**Exercise prompt:**
Your job with the data below: print everything from the line that holds "def frameWrites (f" down to the line that holds "after it. -/", ends included, exactly, and nothing else.

**Data under study:**
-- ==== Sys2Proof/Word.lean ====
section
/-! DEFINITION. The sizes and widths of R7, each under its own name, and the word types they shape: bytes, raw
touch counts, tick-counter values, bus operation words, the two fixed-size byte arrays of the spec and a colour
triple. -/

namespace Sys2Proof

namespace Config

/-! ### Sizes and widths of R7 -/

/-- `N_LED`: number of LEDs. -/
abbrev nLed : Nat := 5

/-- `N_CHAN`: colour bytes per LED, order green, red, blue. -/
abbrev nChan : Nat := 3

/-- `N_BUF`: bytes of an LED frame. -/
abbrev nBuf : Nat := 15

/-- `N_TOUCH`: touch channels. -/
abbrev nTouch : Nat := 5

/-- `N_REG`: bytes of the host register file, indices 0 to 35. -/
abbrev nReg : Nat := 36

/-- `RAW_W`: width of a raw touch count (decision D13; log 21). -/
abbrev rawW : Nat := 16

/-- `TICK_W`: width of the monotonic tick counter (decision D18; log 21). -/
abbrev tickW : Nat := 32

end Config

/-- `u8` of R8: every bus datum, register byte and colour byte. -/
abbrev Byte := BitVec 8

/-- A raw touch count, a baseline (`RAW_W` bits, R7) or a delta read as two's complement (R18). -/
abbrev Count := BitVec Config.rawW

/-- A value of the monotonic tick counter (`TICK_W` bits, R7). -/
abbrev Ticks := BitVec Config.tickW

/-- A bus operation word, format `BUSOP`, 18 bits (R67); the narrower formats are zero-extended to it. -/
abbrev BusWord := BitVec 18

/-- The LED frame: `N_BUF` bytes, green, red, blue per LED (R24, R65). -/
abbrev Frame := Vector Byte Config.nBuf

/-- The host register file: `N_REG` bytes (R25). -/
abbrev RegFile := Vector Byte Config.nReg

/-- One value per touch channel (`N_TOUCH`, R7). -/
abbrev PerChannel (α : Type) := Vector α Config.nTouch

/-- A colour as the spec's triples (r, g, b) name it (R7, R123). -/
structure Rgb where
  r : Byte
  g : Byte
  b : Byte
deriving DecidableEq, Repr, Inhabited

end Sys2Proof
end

---

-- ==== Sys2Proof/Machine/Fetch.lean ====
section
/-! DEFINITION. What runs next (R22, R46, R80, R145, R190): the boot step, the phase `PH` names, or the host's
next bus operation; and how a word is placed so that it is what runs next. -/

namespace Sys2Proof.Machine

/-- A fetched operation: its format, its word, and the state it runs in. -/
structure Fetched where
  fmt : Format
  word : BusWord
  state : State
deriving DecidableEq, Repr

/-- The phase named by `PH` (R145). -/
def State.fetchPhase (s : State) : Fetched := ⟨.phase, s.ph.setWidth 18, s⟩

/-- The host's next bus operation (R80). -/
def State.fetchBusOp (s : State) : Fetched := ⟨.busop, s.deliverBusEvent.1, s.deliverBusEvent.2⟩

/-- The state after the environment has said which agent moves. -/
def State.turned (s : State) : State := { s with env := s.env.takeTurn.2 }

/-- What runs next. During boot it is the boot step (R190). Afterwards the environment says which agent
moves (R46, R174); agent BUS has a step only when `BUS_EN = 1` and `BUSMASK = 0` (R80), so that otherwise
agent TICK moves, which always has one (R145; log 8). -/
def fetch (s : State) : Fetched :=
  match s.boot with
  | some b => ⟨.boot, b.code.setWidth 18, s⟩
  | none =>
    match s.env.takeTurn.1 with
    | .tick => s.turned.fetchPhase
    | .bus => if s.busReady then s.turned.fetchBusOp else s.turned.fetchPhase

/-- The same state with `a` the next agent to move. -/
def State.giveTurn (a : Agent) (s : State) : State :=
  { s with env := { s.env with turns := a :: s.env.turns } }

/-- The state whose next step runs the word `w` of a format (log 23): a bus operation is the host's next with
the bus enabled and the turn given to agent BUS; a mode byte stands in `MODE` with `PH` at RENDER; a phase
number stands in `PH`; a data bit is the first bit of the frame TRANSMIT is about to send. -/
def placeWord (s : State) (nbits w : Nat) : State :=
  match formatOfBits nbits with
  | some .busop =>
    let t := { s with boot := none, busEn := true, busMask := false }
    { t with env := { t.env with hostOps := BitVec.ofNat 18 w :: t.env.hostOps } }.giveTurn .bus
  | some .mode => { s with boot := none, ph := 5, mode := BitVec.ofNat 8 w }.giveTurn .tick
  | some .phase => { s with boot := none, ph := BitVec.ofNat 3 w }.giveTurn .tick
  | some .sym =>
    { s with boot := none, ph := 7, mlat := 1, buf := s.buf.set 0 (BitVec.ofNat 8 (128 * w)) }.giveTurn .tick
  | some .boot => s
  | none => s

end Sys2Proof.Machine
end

==

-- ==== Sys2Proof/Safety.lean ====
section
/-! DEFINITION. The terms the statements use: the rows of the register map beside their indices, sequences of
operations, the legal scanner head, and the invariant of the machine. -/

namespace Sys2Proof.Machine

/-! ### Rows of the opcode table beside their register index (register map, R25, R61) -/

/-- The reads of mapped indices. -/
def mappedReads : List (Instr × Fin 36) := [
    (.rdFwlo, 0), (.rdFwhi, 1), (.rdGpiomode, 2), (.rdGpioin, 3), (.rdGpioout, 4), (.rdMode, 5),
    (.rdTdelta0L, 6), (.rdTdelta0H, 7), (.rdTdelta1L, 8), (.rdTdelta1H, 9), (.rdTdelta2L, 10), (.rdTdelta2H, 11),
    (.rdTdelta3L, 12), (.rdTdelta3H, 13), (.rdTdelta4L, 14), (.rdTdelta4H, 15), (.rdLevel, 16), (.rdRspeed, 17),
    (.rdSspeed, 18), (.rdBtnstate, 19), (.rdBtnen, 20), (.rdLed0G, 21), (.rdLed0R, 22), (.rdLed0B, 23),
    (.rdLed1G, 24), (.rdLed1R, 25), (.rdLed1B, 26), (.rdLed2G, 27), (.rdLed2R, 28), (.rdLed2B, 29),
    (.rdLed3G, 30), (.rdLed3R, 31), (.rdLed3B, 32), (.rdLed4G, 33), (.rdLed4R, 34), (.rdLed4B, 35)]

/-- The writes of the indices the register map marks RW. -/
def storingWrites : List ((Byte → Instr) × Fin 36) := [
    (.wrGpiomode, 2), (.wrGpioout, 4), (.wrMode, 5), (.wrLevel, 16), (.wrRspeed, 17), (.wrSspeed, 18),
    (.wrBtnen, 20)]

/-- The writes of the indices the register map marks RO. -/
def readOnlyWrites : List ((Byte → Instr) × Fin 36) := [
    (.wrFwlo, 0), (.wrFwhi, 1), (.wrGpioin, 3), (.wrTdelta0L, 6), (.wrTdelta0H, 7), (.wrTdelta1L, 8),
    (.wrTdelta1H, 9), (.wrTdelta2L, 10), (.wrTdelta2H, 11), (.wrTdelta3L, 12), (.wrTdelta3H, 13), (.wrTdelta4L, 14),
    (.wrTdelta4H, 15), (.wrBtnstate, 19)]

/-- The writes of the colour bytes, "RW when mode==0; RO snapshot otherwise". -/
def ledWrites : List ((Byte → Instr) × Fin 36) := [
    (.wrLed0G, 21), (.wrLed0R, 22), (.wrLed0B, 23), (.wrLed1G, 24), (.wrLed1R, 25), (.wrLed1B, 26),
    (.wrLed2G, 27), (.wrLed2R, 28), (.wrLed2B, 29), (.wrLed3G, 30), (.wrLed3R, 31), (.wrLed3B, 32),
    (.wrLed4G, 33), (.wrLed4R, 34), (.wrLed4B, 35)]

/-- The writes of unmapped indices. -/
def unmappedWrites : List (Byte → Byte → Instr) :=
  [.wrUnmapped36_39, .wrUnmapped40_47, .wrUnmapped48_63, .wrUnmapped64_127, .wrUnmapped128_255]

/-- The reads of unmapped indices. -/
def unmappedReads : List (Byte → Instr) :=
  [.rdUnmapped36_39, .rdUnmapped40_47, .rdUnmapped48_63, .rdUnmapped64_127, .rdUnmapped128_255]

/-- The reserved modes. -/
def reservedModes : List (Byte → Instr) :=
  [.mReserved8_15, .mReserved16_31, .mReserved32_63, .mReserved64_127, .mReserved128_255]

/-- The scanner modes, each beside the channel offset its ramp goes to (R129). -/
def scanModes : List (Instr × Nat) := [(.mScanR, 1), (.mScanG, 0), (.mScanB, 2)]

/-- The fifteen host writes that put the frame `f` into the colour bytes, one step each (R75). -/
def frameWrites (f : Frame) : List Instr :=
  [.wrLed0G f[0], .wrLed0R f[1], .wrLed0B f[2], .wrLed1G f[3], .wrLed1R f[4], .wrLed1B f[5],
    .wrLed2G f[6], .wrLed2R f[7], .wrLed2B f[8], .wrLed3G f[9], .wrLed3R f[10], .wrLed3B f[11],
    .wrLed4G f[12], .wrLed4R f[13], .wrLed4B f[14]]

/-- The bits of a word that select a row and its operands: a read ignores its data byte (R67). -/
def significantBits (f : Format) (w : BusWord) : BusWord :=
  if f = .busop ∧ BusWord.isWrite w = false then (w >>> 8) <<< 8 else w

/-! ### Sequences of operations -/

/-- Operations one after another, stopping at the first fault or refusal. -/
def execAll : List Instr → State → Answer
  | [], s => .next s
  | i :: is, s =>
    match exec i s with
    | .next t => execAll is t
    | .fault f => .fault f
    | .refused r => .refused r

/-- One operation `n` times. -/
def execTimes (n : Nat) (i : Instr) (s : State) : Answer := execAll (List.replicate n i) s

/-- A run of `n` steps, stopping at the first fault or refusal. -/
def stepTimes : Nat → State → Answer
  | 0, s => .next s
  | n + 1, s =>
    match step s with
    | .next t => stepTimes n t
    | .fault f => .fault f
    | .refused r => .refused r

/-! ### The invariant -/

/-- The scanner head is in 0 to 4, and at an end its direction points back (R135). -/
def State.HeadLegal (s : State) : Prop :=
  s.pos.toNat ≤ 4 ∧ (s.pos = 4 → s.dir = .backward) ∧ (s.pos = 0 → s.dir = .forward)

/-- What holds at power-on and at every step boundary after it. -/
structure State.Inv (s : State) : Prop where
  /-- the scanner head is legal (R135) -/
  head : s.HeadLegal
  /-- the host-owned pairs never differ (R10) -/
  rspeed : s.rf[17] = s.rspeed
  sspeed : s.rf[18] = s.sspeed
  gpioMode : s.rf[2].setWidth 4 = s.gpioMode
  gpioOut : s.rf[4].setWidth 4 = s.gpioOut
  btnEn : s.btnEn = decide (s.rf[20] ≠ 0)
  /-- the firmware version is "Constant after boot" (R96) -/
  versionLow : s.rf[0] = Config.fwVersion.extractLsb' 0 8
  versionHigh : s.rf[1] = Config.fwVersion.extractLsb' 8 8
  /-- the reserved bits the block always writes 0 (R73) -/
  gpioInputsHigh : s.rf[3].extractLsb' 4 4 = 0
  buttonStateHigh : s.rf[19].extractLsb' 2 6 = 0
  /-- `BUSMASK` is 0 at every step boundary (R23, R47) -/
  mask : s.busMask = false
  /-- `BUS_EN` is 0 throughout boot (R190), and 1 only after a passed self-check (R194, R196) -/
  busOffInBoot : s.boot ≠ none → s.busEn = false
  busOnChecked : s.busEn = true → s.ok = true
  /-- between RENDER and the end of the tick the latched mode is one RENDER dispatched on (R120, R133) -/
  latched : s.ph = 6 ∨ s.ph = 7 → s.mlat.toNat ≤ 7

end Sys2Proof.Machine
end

**Result:**
def frameWrites (f : Frame) : List Instr :=
  [.wrLed0G f[0], .wrLed0R f[1], .wrLed0B f[2], .wrLed1G f[3], .wrLed1R f[4], .wrLed1B f[5],
    .wrLed2G f[6], .wrLed2R f[7], .wrLed2B f[8], .wrLed3G f[9], .wrLed3R f[10], .wrLed3B f[11],
    .wrLed4G f[12], .wrLed4R f[13], .wrLed4B f[14]]

/-- The bits of a word that select a row and its operands: a read ignores its data byte (R67). -/
def significantBits (f : Format) (w : BusWord) : BusWord :=
  if f = .busop ∧ BusWord.isWrite w = false then (w >>> 8) <<< 8 else w

/-! ### Sequences of operations -/

/-- Operations one after another, stopping at the first fault or refusal. -/
def execAll : List Instr → State → Answer
  | [], s => .next s
  | i :: is, s =>
    match exec i s with
    | .next t => execAll is t
    | .fault f => .fault f
    | .refused r => .refused r

/-- One operation `n` times. -/
def execTimes (n : Nat) (i : Instr) (s : State) : Answer := execAll (List.replicate n i) s

/-- A run of `n` steps, stopping at the first fault or refusal. -/
def stepTimes : Nat → State → Answer
  | 0, s => .next s
  | n + 1, s =>
    match step s with
    | .next t => stepTimes n t
    | .fault f => .fault f
    | .refused r => .refused r

/-! ### The invariant -/

/-- The scanner head is in 0 to 4, and at an end its direction points back (R135). -/
def State.HeadLegal (s : State) : Prop :=
  s.pos.toNat ≤ 4 ∧ (s.pos = 4 → s.dir = .backward) ∧ (s.pos = 0 → s.dir = .forward)

/-- What holds at power-on and at every step boundary after it. -/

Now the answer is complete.